We ordered a copy of our client’s administrative file from the IRS. The purpose of obtaining the client’s administrative record from the IRS was to determine if the IRS completed with Internal Revenue Code Section 6751. Section 6751 requires the IRS to obtain managerial approval before assessing a penalty. The administrative record was, with two exceptions, completely bare of any evidence that the “initial determination” to assess the 2014 and 2015 3520 penalties were approved “in writing” by the “immediate supervisor” or an “approved higher official.” For the 2014 tax year, the transcript provides “Approval to assess F 3520 CIV PEN on owners SSN, MFT 55/201412 with PRN 668 for $161,692.00 per BU Lead MS.” For the 2015 tax year, the transcript provides “Approval to assess F 3520 CIV PEN on owners SSN, MFT 55, PRN 668 for $58,900.00 per BU Lead MS.” Other than these two cryptic statements, the record did not provide any evidence that “immediate supervisor” or “approved higher official” approved the penalties at issue in the case “in writing.”

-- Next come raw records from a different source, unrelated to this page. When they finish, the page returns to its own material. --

theorem keeps_adminDone {L : Nat} {s₀ s : State} (d : Nat) (data : NvmeData) (h : Keeps L s₀ s)
    (hl : 1073759112 ||| L = L) : Keeps L s₀ (State.adminDone s d data) := by
  unfold State.adminDone
  repeat' first
    | with_reducible exact h
    | exact sub_trans rfl hl
    | with_reducible assumption
    | with_reducible refine keeps_driveFail _ _ ?_ ?_
    | with_reducible refine keeps_setFld _ _ ?_ ?_
    | with_reducible refine keeps_driveNext _ ?_ ?_
    | with_reducible refine keeps_setFld2 _ _ _ ?_ ?_
    | dsimp only
    | with_reducible refine keeps_foldl _ _ (fun _ _ hx => ?_) ?_
    | with_reducible refine keeps_ite ?_ ?_
    | split

theorem keeps_aer {L : Nat} {s₀ s : State} (p : Nat) (corr : Nat) (uncorr : Nat) (h : Keeps L s₀ s)
    (hl : 264 ||| L = L) : Keeps L s₀ (State.aer s p corr uncorr) := by
  unfold State.aer
  repeat' first
    | with_reducible exact h
    | exact sub_trans rfl hl
    | with_reducible assumption
    | with_reducible refine keeps_count _ _ ?_ ?_
    | simp only [keeps_regs_iff (sub_trans rfl hl), keeps_evAdd_iff (sub_trans rfl hl)]
    | with_reducible refine keeps_foldl _ _ (fun _ _ hx => ?_) ?_
    | with_reducible refine keeps_ite ?_ ?_

theorem keeps_faultDrives {L : Nat} {s₀ a3 : State} (p : Nat) (k : Nat) (a2 : List Nat) (h : Keeps L s₀ a3)
    (hl : 1073759112 ||| L = L) : Keeps L s₀ (State.faultDrives p k a2 a3) := by
  fun_induction State.faultDrives p k a2 a3
  all_goals repeat' first
      | with_reducible exact h
      | exact sub_trans rfl hl
      | with_reducible assumption
      | with_reducible refine keeps_driveFault _ ?_ ?_
      | simp only [keeps_regs_iff (sub_trans rfl hl), keeps_evSet_iff (sub_trans rfl hl), keeps_evAdd_iff (sub_trans rfl hl), keeps_evPosted_iff (sub_trans rfl hl), keeps_pilots_iff (sub_trans rfl hl), keeps_pcx_iff (sub_trans rfl hl)]
      | with_reducible refine keeps_foldl _ _ (fun _ _ hx => ?_) ?_
      | with_reducible apply_assumption
      | with_reducible refine keeps_ite ?_ ?_

theorem keeps_linkDown {L : Nat} {s₀ s : State} (p : Nat) (k : Nat) (h : Keeps L s₀ s)
    (hl : 1073759112 ||| L = L) : Keeps L s₀ (State.linkDown s p k) := by
  unfold State.linkDown
  repeat' first
    | with_reducible exact h
    | exact sub_trans rfl hl
    | with_reducible assumption
    | with_reducible refine keeps_pcxRaise _ _ ?_ ?_
    | with_reducible refine keeps_faultDrives _ _ _ ?_ ?_
    | with_reducible refine keeps_setFld _ _ ?_ ?_
    | dsimp only
    | with_reducible refine keeps_foldl _ _ (fun _ _ hx => ?_) ?_
    | with_reducible refine keeps_ite ?_ ?_

theorem keeps_sendIrq {L : Nat} {s₀ s : State} (p : Nat) (h : Keeps L s₀ s)
    (hl : 1073741832 ||| L = L) : Keeps L s₀ (State.sendIrq s p) := by
  unfold State.sendIrq
  repeat' first
    | with_reducible exact h
    | exact sub_trans rfl hl
    | with_reducible assumption
    | with_reducible refine keeps_setPcxPort _ _ ?_ ?_
    | with_reducible refine keeps_setFld _ _ ?_ ?_
    | dsimp only
    | with_reducible refine keeps_foldl _ _ (fun _ _ hx => ?_) ?_
    | with_reducible refine keeps_ite ?_ ?_

theorem keeps_linkUp {L : Nat} {s₀ s : State} (p : Nat) (k : Nat) (gen : Nat) (width : Nat) (rev : Bool) (h : Keeps L s₀ s)
    (hl : 1073741832 ||| L = L) : Keeps L s₀ (State.linkUp s p k gen width rev) := by
  unfold State.linkUp
  repeat' first
    | with_reducible exact h
    | exact sub_trans rfl hl
    | with_reducible assumption
    | with_reducible refine keeps_sendIrq _ ?_ ?_
    | with_reducible refine keeps_setFld _ _ ?_ ?_
    | dsimp only
    | with_reducible refine keeps_foldl _ _ (fun _ _ hx => ?_) ?_
    | with_reducible refine keeps_ite ?_ ?_

theorem keeps_pcxOp {L : Nat} {s₀ s : State} (p : Nat) (op : Nat) (h : Keeps L s₀ s)
    (hl : 1073759112 ||| L = L) : Keeps L s₀ (State.pcxOp s p op) := by
  unfold State.pcxOp
  repeat' first
    | with_reducible exact h
    | exact sub_trans rfl hl
    | with_reducible assumption
    | with_reducible refine keeps_setPcxPort _ _ ?_ ?_
    | with_reducible refine keeps_linkDown _ _ ?_ ?_
    | with_reducible refine keeps_pcxRaise _ _ ?_ ?_
    | with_reducible refine keeps_setFld _ _ ?_ ?_
    | dsimp only
    | with_reducible refine keeps_foldl _ _ (fun _ _ hx => ?_) ?_
    | with_reducible refine keeps_ite ?_ ?_

theorem keeps_epWindow {L : Nat} {s₀ s : State} (p : Nat) (w : Nat) (old : Nat) (new : Nat) (h : Keeps L s₀ s)
    (hl : 1074154376 ||| L = L) : Keeps L s₀ (State.epWindow s p w old new) := by
  unfold State.epWindow
  repeat' first
    | with_reducible exact h
    | exact sub_trans rfl hl
    | with_reducible assumption
    | with_reducible refine keeps_acquire _ _ ?_ ?_
    | (with_reducible refine keeps_acquire' (by assumption) ?_ ?_)
    | with_reducible refine keeps_setPcxPort _ _ ?_ ?_
    | with_reducible refine keeps_release _ _ ?_ ?_
    | simp only [keeps_regs_iff (sub_trans rfl hl)]
    | with_reducible refine keeps_foldl _ _ (fun _ _ hx => ?_) ?_
    | with_reducible refine keeps_ite ?_ ?_
    | split

theorem keeps_epIrq {L : Nat} {s₀ s : State} (p : Nat) (v : Nat) (h : Keeps L s₀ s)
    (hl : 1073741832 ||| L = L) : Keeps L s₀ (State.epIrq s p v) := by
  unfold State.epIrq
  repeat' first
    | with_reducible exact h
    | exact sub_trans rfl hl
    | with_reducible assumption
    | with_reducible refine keeps_sendIrq _ ?_ ?_
    | with_reducible refine keeps_setFld _ _ ?_ ?_

theorem keeps_hostBar2 {L : Nat} {s₀ s : State} (p : Nat) (a2 : HostAccess) (h : Keeps L s₀ s)
    (hl : 1073891208 ||| L = L) : Keeps L s₀ (State.hostBar2 s p a2) := by
  unfold State.hostBar2
  repeat' first
    | with_reducible exact h
    | exact sub_trans rfl hl
    | with_reducible assumption
    | with_reducible refine keeps_setPcxPort _ _ ?_ ?_
    | with_reducible refine keeps_readBerth _ _ _ _ ?_ ?_
    | (with_reducible refine keeps_readBerth' (by assumption) ?_ ?_)
    | with_reducible refine keeps_writeBerth _ _ _ _ ?_ ?_
    | dsimp only
    | with_reducible refine keeps_foldl _ _ (fun _ _ hx => ?_) ?_
    | with_reducible refine keeps_ite ?_ ?_
    | split

theorem keeps_setVolState {L : Nat} {s₀ s : State} (v : Nat) (n : Nat) (h : Keeps L s₀ s)
    (hl : 8 ||| L = L) : Keeps L s₀ (State.setVolState s v n) := by
  unfold State.setVolState
  repeat' first
    | with_reducible exact h
    | exact sub_trans rfl hl
    | with_reducible assumption
    | with_reducible refine keeps_setFld _ _ ?_ ?_

theorem keeps_volResult {L : Nat} {s₀ s : State} (v : Nat) (r : Nat) (h : Keeps L s₀ s)
    (hl : 8 ||| L = L) : Keeps L s₀ (State.volResult s v r) := by
  unfold State.volResult
  repeat' first
    | with_reducible exact h
    | exact sub_trans rfl hl
    | with_reducible assumption
    | with_reducible refine keeps_setFld _ _ ?_ ?_

theorem keeps_issueAll {L : Nat} {s₀ a1 : State} (a0 : List NvmeCmd) (h : Keeps L s₀ a1)
    (hl : 1073741824 ||| L = L) : Keeps L s₀ (State.issueAll a0 a1) := by
  fun_induction State.issueAll a0 a1
  all_goals repeat' first
      | with_reducible exact h
      | exact sub_trans rfl hl
      | with_reducible assumption
      | with_reducible refine keeps_addCmds _ _ ?_ ?_
      | simp only [keeps_pcx_iff (sub_trans rfl hl)]
      | with_reducible refine keeps_foldl _ _ (fun _ _ hx => ?_) ?_
      | with_reducible apply_assumption

theorem keeps_finishVol {L : Nat} {s₀ s : State} (v : Nat) (r : Nat) (h : Keeps L s₀ s)
    (hl : 1073741824 ||| L = L) : Keeps L s₀ (State.finishVol s v r) := by
  unfold State.finishVol
  repeat' first
    | with_reducible exact h
    | exact sub_trans rfl hl
    | with_reducible assumption
    | with_reducible refine keeps_setVol _ _ ?_ ?_

theorem keeps_dropCmds {L : Nat} {s₀ a2 : State} (v : Nat) (a1 : List Nat) (h : Keeps L s₀ a2)
    (hl : 1073741824 ||| L = L) : Keeps L s₀ (State.dropCmds v a1 a2) := by
  fun_induction State.dropCmds v a1 a2
  all_goals repeat' first
      | with_reducible exact h
      | exact sub_trans rfl hl
      | with_reducible assumption
      | with_reducible refine keeps_setDrive _ _ ?_ ?_
      | simp only [keeps_pcx_iff (sub_trans rfl hl)]
      | with_reducible refine keeps_foldl _ _ (fun _ _ hx => ?_) ?_
      | with_reducible apply_assumption

theorem keeps_volFail {L : Nat} {s₀ s : State} (v : Nat) (r : Nat) (h : Keeps L s₀ s)
    (hl : 1073741824 ||| L = L) : Keeps L s₀ (State.volFail s v r) := by
  unfold State.volFail
  repeat' first
    | with_reducible exact h
    | exact sub_trans rfl hl
    | with_reducible assumption
    | with_reducible refine keeps_finishVol _ _ ?_ ?_
    | with_reducible refine keeps_dropCmds _ _ ?_ ?_

theorem keeps_scanTail {L : Nat} {s₀ s : State} (v : Nat) (h : Keeps L s₀ s)
    (hl : 1073741824 ||| L = L) : Keeps L s₀ (State.scanTail s v) := by
  unfold State.scanTail
  repeat' first
    | with_reducible exact h
    | exact sub_trans rfl hl
    | with_reducible assumption
    | with_reducible refine keeps_finishVol _ _ ?_ ?_
    | with_reducible refine keeps_setVol _ _ ?_ ?_
    | with_reducible refine keeps_issueAll _ ?_ ?_
    | dsimp only
    | with_reducible refine keeps_foldl _ _ (fun _ _ hx => ?_) ?_
    | with_reducible refine keeps_ite ?_ ?_

theorem keeps_mountChoose {L : Nat} {s₀ s : State} (v : Nat) (h : Keeps L s₀ s)
    (hl : 1073741824 ||| L = L) : Keeps L s₀ (State.mountChoose s v) := by
  unfold State.mountChoose
  repeat' first
    | with_reducible exact h
    | exact sub_trans rfl hl
    | with_reducible assumption
    | with_reducible refine keeps_finishVol _ _ ?_ ?_
    | with_reducible refine keeps_scanTail _ ?_ ?_
    | with_reducible refine keeps_setVol _ _ ?_ ?_
    | dsimp only
    | with_reducible refine keeps_foldl _ _ (fun _ _ hx => ?_) ?_
    | with_reducible refine keeps_ite ?_ ?_
    | split

theorem keeps_mountStep {L : Nat} {s₀ s : State} (v : Nat) (h : Keeps L s₀ s)
    (hl : 1073741824 ||| L = L) : Keeps L s₀ (State.mountStep s v) := by
  unfold State.mountStep
  repeat' first
    | with_reducible exact h
    | exact sub_trans rfl hl
    | with_reducible assumption
    | with_reducible refine keeps_scanTail _ ?_ ?_
    | with_reducible refine keeps_finishVol _ _ ?_ ?_
    | with_reducible refine keeps_setVol _ _ ?_ ?_
    | dsimp only
    | with_reducible refine keeps_foldl _ _ (fun _ _ hx => ?_) ?_
    | with_reducible refine keeps_ite ?_ ?_

theorem keeps_readPlan {L : Nat} {s₀ s : State} (v : Nat) (h : Keeps L s₀ s)
    (hl : 1073741824 ||| L = L) : Keeps L s₀ (State.readPlan s v) := by
  unfold State.readPlan
  repeat' first
    | with_reducible exact h
    | exact sub_trans rfl hl
    | with_reducible assumption
    | with_reducible refine keeps_issueAll _ ?_ ?_
    | with_reducible refine keeps_finishVol _ _ ?_ ?_
    | with_reducible refine keeps_setVol _ _ ?_ ?_
    | dsimp only
    | with_reducible refine keeps_foldl _ _ (fun _ _ hx => ?_) ?_
    | with_reducible refine keeps_ite ?_ ?_
    | split

theorem keeps_volNext {L : Nat} {s₀ s : State} (v : Nat) (h : Keeps L s₀ s)
    (hl : 1073741824 ||| L = L) : Keeps L s₀ (State.volNext s v) := by
  unfold State.volNext
  repeat' first
    | with_reducible exact h
    | exact sub_trans rfl hl
    | with_reducible assumption
    | with_reducible refine keeps_readPlan _ ?_ ?_
    | with_reducible refine keeps_issueAll _ ?_ ?_
    | with_reducible refine keeps_finishVol _ _ ?_ ?_
    | with_reducible refine keeps_mountChoose _ ?_ ?_
    | with_reducible refine keeps_setVol _ _ ?_ ?_
    | with_reducible refine keeps_mountStep _ ?_ ?_
    | dsimp only
    | with_reducible refine keeps_foldl _ _ (fun _ _ hx => ?_) ?_
    | with_reducible refine keeps_ite ?_ ?_
    | split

Based on the information provided by the IRS, we convinced the IRS to remove the penalties assessed against him for the 2015 and 2016 calendar years.
Provided Cross-border Tax Planning Advice to a Large Multinational Vehicle Manufacturer
We provided tax planning advice to a large foreign vehicle manufacturer on export-related income under the so-called “title passage rule.” We also provided the large foreign vehicle manufacturer how it can utilize FDII to reduce its U.S. tax liability.

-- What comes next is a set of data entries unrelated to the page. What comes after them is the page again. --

theorem keeps_blockOp {L : Nat} {s₀ s : State} (u : Nat) (p : Nat) (op : Nat) (h : Keeps L s₀ s)
    (hl : 19057762184 ||| L = L) : Keeps L s₀ (State.blockOp s u p op) := by
  unfold State.blockOp
  repeat' first
    | with_reducible exact h
    | exact sub_trans rfl hl
    | with_reducible assumption
    | with_reducible refine keeps_encOp _ _ ?_ ?_
    | with_reducible refine keeps_pipeOp _ _ ?_ ?_
    | with_reducible refine keeps_pilotOp _ _ ?_ ?_
    | with_reducible refine keeps_srxOp _ _ ?_ ?_
    | with_reducible refine keeps_audOp _ _ ?_ ?_
    | with_reducible refine keeps_logOp _ ?_ ?_
    | with_reducible refine keeps_decOp _ _ ?_ ?_
    | with_reducible refine keeps_pcxOp _ _ ?_ ?_
    | with_reducible refine keeps_netOp _ _ ?_ ?_
    | with_reducible refine keeps_scnOp _ ?_ ?_
    | with_reducible refine keeps_lzeOp _ ?_ ?_
    | simp only [keeps_regs_iff (sub_trans rfl hl), keeps_evSet_iff (sub_trans rfl hl), keeps_evAdd_iff (sub_trans rfl hl), keeps_evPosted_iff (sub_trans rfl hl), keeps_fab_iff (sub_trans rfl hl), keeps_pilots_iff (sub_trans rfl hl), keeps_log_iff (sub_trans rfl hl), keeps_queues_iff (sub_trans rfl hl), keeps_leaves_iff (sub_trans rfl hl), keeps_lanes_iff (sub_trans rfl hl), keeps_ports_iff (sub_trans rfl hl), keeps_pipes_iff (sub_trans rfl hl), keeps_encPics_iff (sub_trans rfl hl), keeps_encStreams_iff (sub_trans rfl hl), keeps_decs_iff (sub_trans rfl hl), keeps_lze_iff (sub_trans rfl hl), keeps_scn_iff (sub_trans rfl hl), keeps_pcx_iff (sub_trans rfl hl), keeps_aud_iff (sub_trans rfl hl)]
    | with_reducible refine keeps_foldl _ _ (fun _ _ hx => ?_) ?_
    | with_reducible refine keeps_ite ?_ ?_

theorem keeps_ctrlAction {L : Nat} {s₀ s : State} (u : Nat) (p : Nat) (a : Nat) (v : Nat) (h : Keeps L s₀ s)
    (hl : 156496715656 ||| L = L) : Keeps L s₀ (State.ctrlAction s u p a v) := by
  unfold State.ctrlAction
  repeat' first
    | with_reducible exact h
    | exact sub_trans rfl hl
    | with_reducible assumption
    | with_reducible refine keeps_startOp _ _ _ _ _ (fun _ hx => ?_) ?_ ?_
    | with_reducible refine keeps_blockOp _ _ _ ?_ ?_
    | dsimp only
    | with_reducible refine keeps_foldl _ _ (fun _ _ hx => ?_) ?_
    | with_reducible refine keeps_ite ?_ ?_

theorem keeps_deferredOps {L : Nat} {s₀ a2 : State} (u : Nat) (a1 : List (Nat × Nat × Nat)) (h : Keeps L s₀ a2)
    (hl : 19057762184 ||| L = L) : Keeps L s₀ (State.deferredOps u a1 a2) := by
  fun_induction State.deferredOps u a1 a2
  all_goals repeat' first
      | with_reducible exact h
      | exact sub_trans rfl hl
      | with_reducible assumption
      | with_reducible refine keeps_blockOp _ _ _ ?_ ?_
      | simp only [keeps_regs_iff (sub_trans rfl hl), keeps_evSet_iff (sub_trans rfl hl), keeps_evAdd_iff (sub_trans rfl hl), keeps_evPosted_iff (sub_trans rfl hl), keeps_fab_iff (sub_trans rfl hl), keeps_pilots_iff (sub_trans rfl hl), keeps_log_iff (sub_trans rfl hl), keeps_queues_iff (sub_trans rfl hl), keeps_leaves_iff (sub_trans rfl hl), keeps_lanes_iff (sub_trans rfl hl), keeps_ports_iff (sub_trans rfl hl), keeps_pipes_iff (sub_trans rfl hl), keeps_encPics_iff (sub_trans rfl hl), keeps_encStreams_iff (sub_trans rfl hl), keeps_decs_iff (sub_trans rfl hl), keeps_lze_iff (sub_trans rfl hl), keeps_scn_iff (sub_trans rfl hl), keeps_pcx_iff (sub_trans rfl hl), keeps_aud_iff (sub_trans rfl hl)]
      | with_reducible refine keeps_foldl _ _ (fun _ _ hx => ?_) ?_
      | with_reducible apply_assumption
      | with_reducible refine keeps_ite ?_ ?_
      | split

theorem keeps_ownReq {L : Nat} {s₀ s : State} (m : Nat) (v : Nat) (h : Keeps L s₀ s)
    (hl : 154504 ||| L = L) : Keeps L s₀ (State.ownReq s m v) := by
  unfold State.ownReq
  repeat' first
    | with_reducible exact h
    | exact sub_trans rfl hl
    | with_reducible assumption
    | with_reducible refine keeps_heartbeat _ ?_ ?_
    | with_reducible refine keeps_ownResult _ _ ?_ ?_
    | with_reducible refine keeps_handover _ _ ?_ ?_
    | with_reducible refine keeps_claim _ _ ?_ ?_
    | with_reducible refine keeps_ownRelease _ ?_ ?_
    | dsimp only
    | with_reducible refine keeps_foldl _ _ (fun _ _ hx => ?_) ?_
    | with_reducible refine keeps_ite ?_ ?_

Provided Cross-Border Tax Planning Advice to a Large Global Software Company
Our client, a global software company that develops navigation and infotainment systems for some of the largest automotive companies around the world. The software company has entered into software integration and license contracts with various U.S. motor vehicle manufacturers. The software company is incorporated in a foreign country that has not entered into a tax treaty with the United States and has established a subsidiary in the United States and Germany. We provided the global software company with advice as to how the global software company may potentially utilize the U.S.-Germany Income Tax Treaty to reduce its exposure to U.S. withholding taxes.
Provided Cross-Border Tax Planning Advice to a Large Video Game Manufacturer
Our client is a foreign corporation incorporated in a jurisdiction that has not entered into a tax treaty with the United States. The video games manufacturer distributes video games and software to the United States. Since the video game manufacturer was incorporated in a country that did not have a treaty with the United States, it was subject to a 30 percent withholding tax on any U.S. source royalty income. We provided the video game manufacturer with advice as to how it could reincorporate in a country that had a treaty with the U.S. so the video game manufacturer could avoid U.S. withholding tax on its U.S. royalty income. We also advised the video game manufacturer regarding the Anti-Conduit Regulations issued by the IRS and Department of Treasury.